> [Task details]: Answer with a bare number: the count of lines in the records below that have the word "label".

> [Records supplied]:
>>>>>

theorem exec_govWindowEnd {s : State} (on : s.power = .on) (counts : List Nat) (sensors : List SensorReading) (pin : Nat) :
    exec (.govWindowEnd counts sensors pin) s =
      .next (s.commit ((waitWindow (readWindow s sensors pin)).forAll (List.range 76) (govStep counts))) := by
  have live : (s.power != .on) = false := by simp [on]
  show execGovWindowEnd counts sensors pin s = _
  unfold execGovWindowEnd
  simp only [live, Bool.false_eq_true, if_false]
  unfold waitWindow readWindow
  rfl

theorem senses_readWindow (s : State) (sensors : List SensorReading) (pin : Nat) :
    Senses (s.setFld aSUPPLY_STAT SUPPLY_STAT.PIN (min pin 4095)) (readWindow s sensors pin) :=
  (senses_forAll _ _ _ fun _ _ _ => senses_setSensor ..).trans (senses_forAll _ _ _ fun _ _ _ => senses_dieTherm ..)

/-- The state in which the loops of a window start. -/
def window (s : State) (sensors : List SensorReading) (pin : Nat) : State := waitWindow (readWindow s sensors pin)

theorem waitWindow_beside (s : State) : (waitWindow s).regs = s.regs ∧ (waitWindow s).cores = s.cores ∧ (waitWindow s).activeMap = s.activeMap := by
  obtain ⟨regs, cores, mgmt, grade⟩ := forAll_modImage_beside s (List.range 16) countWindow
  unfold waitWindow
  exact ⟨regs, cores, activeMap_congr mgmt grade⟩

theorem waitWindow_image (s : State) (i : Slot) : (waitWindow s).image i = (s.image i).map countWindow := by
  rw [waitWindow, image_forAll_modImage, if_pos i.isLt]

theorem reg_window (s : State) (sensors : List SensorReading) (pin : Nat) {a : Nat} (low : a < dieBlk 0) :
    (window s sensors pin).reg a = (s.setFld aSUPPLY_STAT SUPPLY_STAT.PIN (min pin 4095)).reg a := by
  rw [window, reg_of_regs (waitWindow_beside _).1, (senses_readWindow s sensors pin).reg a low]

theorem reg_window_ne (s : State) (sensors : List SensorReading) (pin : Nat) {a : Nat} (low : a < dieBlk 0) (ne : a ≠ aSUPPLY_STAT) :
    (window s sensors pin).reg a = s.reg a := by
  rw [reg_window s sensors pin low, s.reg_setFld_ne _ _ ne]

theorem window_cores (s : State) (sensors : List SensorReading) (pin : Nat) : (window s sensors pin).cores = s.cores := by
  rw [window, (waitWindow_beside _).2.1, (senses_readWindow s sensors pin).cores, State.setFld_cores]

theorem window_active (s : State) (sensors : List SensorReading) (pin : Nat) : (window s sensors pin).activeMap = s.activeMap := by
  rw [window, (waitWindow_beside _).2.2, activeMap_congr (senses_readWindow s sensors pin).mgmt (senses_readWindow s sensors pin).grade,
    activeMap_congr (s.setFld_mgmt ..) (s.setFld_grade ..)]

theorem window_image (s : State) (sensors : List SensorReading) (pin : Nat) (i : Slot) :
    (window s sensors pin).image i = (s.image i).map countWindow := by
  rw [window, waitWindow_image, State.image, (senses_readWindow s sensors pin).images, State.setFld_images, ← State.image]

<<<<<
>>>>>

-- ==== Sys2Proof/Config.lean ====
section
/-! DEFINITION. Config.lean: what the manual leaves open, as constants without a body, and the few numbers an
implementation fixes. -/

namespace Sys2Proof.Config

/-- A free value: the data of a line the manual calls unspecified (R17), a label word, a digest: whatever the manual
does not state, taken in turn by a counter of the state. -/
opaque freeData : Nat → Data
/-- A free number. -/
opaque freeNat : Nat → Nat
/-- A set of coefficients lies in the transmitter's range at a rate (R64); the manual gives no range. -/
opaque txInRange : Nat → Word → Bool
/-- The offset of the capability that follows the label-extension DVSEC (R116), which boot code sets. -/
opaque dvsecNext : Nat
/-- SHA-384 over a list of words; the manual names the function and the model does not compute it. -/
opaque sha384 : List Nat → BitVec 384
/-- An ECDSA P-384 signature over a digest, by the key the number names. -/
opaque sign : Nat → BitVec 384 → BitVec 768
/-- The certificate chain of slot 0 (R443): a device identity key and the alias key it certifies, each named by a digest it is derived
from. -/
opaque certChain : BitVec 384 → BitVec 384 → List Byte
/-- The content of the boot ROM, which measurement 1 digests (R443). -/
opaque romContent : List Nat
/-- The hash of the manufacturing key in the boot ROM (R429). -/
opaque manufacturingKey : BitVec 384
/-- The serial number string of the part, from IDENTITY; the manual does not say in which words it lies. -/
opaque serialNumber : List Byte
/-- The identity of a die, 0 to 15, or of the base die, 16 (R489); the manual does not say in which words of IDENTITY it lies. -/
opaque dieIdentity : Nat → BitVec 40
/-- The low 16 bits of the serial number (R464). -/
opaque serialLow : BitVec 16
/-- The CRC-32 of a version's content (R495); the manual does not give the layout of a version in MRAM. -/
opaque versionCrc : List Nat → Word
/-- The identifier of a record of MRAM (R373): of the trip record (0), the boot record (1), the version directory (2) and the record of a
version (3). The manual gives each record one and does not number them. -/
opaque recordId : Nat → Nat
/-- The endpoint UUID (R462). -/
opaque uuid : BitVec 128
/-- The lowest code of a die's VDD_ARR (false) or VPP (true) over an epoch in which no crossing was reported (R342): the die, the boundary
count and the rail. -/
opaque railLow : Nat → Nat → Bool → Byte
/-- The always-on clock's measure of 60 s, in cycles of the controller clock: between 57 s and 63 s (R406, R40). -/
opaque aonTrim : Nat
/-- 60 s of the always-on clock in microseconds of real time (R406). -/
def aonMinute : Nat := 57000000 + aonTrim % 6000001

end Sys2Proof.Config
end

<<<<<

> [Task response]: 2